**Saved entries:**
-----

-- ==== Sys2Proof/Laws/Access.lean ====
section
/-!
SUPPORT. What a named piece of state reads as after a named update: the value written at the same key, and what it was
elsewhere. The lemmas of State's own fields are in Laws/State.lean.
-/
namespace Sys2Proof.Machine

/-! Reads after a write of the same kind. -/

@[simp] theorem State.ucb_setUcb_same (s : State) (u : Nat) (x : Ucb) : (s.setUcb u x).ucb u = x := SMap.get_set_same _ _ _ _
theorem State.ucb_setUcb_other (s : State) (i j : Nat) (x : Ucb) (h : j ≠ i) : (s.setUcb i x).ucb j = s.ucb j := SMap.get_set_other _ _ _ h
@[simp] theorem State.dom_setDom_same (s : State) (u : Nat) (x : Domain) : (s.setDom u x).dom u = x := SMap.get_set_same _ _ _ _
theorem State.dom_setDom_other (s : State) (i j : Nat) (x : Domain) (h : j ≠ i) : (s.setDom i x).dom j = s.dom j := SMap.get_set_other _ _ _ h
@[simp] theorem State.engine_setEngine_same (s : State) (e : Nat) (x : Engine) : (s.setEngine e x).engine e = x := SMap.get_set_same _ _ _ _
theorem State.engine_setEngine_other (s : State) (i j : Nat) (x : Engine) (h : j ≠ i) : (s.setEngine i x).engine j = s.engine j := SMap.get_set_other _ _ _ h
@[simp] theorem State.jess_setJess_same (s : State) (p : Nat) (x : Jess) : (s.setJess p x).jess p = x := SMap.get_set_same _ _ _ _
theorem State.jess_setJess_other (s : State) (i j : Nat) (x : Jess) (h : j ≠ i) : (s.setJess i x).jess j = s.jess j := SMap.get_set_other _ _ _ h
@[simp] theorem State.epoch_setEpoch_same (s : State) (d : Nat) (x : EpochDom) : (s.setEpoch d x).epoch d = x := SMap.get_set_same _ _ _ _
theorem State.epoch_setEpoch_other (s : State) (i j : Nat) (x : EpochDom) (h : j ≠ i) : (s.setEpoch i x).epoch j = s.epoch j := SMap.get_set_other _ _ _ h
@[simp] theorem State.ni_setNi_same (s : State) (n : Nat) (x : Ni) : (s.setNi n x).ni n = x := SMap.get_set_same _ _ _ _
theorem State.ni_setNi_other (s : State) (i j : Nat) (x : Ni) (h : j ≠ i) : (s.setNi i x).ni j = s.ni j := SMap.get_set_other _ _ _ h
@[simp] theorem State.stat_setStat_same (s : State) (i : Nat) (x : Stat) : (s.setStat i x).stat i = x := SMap.get_set_same _ _ _ _
theorem State.stat_setStat_other (s : State) (i j : Nat) (x : Stat) (h : j ≠ i) : (s.setStat i x).stat j = s.stat j := SMap.get_set_other _ _ _ h
@[simp] theorem State.phy_setPhy_same (s : State) (n : Nat) (x : Phy) : (s.setPhy n x).phy n = x := SMap.get_set_same _ _ _ _
theorem State.phy_setPhy_other (s : State) (i j : Nat) (x : Phy) (h : j ≠ i) : (s.setPhy i x).phy j = s.phy j := SMap.get_set_other _ _ _ h
@[simp] theorem State.chain_setChain_same (s : State) (c : Nat) (x : Chain) : (s.setChain c x).chain c = x := SMap.get_set_same _ _ _ _
theorem State.chain_setChain_other (s : State) (i j : Nat) (x : Chain) (h : j ≠ i) : (s.setChain i x).chain j = s.chain j := SMap.get_set_other _ _ _ h
@[simp] theorem State.sec_setSec_same (s : State) (c : Nat) (x : Sec) : (s.setSec c x).sec c = x := SMap.get_set_same _ _ _ _
theorem State.sec_setSec_other (s : State) (i j : Nat) (x : Sec) (h : j ≠ i) : (s.setSec i x).sec j = s.sec j := SMap.get_set_other _ _ _ h
@[simp] theorem State.sp_setSp_same (s : State) (p : Nat) (x : Sp) : (s.setSp p x).sp p = x := SMap.get_set_same _ _ _ _
theorem State.sp_setSp_other (s : State) (i j : Nat) (x : Sp) (h : j ≠ i) : (s.setSp i x).sp j = s.sp j := SMap.get_set_other _ _ _ h
@[simp] theorem State.region_setRegion_same (s : State) (r : Nat) (x : Region_) : (s.setRegion r x).region r = x := SMap.get_set_same _ _ _ _
theorem State.region_setRegion_other (s : State) (i j : Nat) (x : Region_) (h : j ≠ i) : (s.setRegion i x).region j = s.region j := SMap.get_set_other _ _ _ h
@[simp] theorem State.fport_setFport_same (s : State) (n : Nat) (x : Fport) : (s.setFport n x).fport n = x := SMap.get_set_same _ _ _ _
theorem State.fport_setFport_other (s : State) (i j : Nat) (x : Fport) (h : j ≠ i) : (s.setFport i x).fport j = s.fport j := SMap.get_set_other _ _ _ h
@[simp] theorem State.ring_setRing_same (s : State) (n : Nat) (x : Ring) : (s.setRing n x).ring n = x := SMap.get_set_same _ _ _ _
theorem State.ring_setRing_other (s : State) (i j : Nat) (x : Ring) (h : j ≠ i) : (s.setRing i x).ring j = s.ring j := SMap.get_set_other _ _ _ h
@[simp] theorem State.seq_setSeq_same (s : State) (q : Nat) (x : Sequencer) : (s.setSeq q x).seq q = x := SMap.get_set_same _ _ _ _
theorem State.seq_setSeq_other (s : State) (i j : Nat) (x : Sequencer) (h : j ≠ i) : (s.setSeq i x).seq j = s.seq j := SMap.get_set_other _ _ _ h
@[simp] theorem State.ge_setGe_same (s : State) (g : Nat) (x : Gather) : (s.setGe g x).ge g = x := SMap.get_set_same _ _ _ _
theorem State.ge_setGe_other (s : State) (i j : Nat) (x : Gather) (h : j ≠ i) : (s.setGe i x).ge j = s.ge j := SMap.get_set_other _ _ _ h
@[simp] theorem State.tile_setTile_same (s : State) (t : Nat) (x : Tile) : (s.setTile t x).tile t = x := SMap.get_set_same _ _ _ _
theorem State.tile_setTile_other (s : State) (i j : Nat) (x : Tile) (h : j ≠ i) : (s.setTile i x).tile j = s.tile j := SMap.get_set_other _ _ _ h
@[simp] theorem State.aptCtl_setAptCtl_same (s : State) (c : Nat) (x : AptCtl) : (s.setAptCtl c x).aptCtl c = x := SMap.get_set_same _ _ _ _
theorem State.aptCtl_setAptCtl_other (s : State) (i j : Nat) (x : AptCtl) (h : j ≠ i) : (s.setAptCtl i x).aptCtl j = s.aptCtl j := SMap.get_set_other _ _ _ h
@[simp] theorem State.block_setBlock_same (s : State) (key : Nat) (x : List Byte) : (s.setBlock key x).block key = x := SMap.get_set_same _ _ _ _
theorem State.block_setBlock_other (s : State) (i j : Nat) (x : List Byte) (h : j ≠ i) : (s.setBlock i x).block j = s.block j := SMap.get_set_other _ _ _ h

-----

**EXERCISE DIRECTIONS:** If a line of the entries holds the word "List", copy it out.

**RESULT BELOW:**
@[simp] theorem State.block_setBlock_same (s : State) (key : Nat) (x : List Byte) : (s.setBlock key x).block key = x := SMap.get_set_same _ _ _ _
theorem State.block_setBlock_other (s : State) (i j : Nat) (x : List Byte) (h : j ≠ i) : (s.setBlock i x).block j = s.block j := SMap.get_set_other _ _ _ h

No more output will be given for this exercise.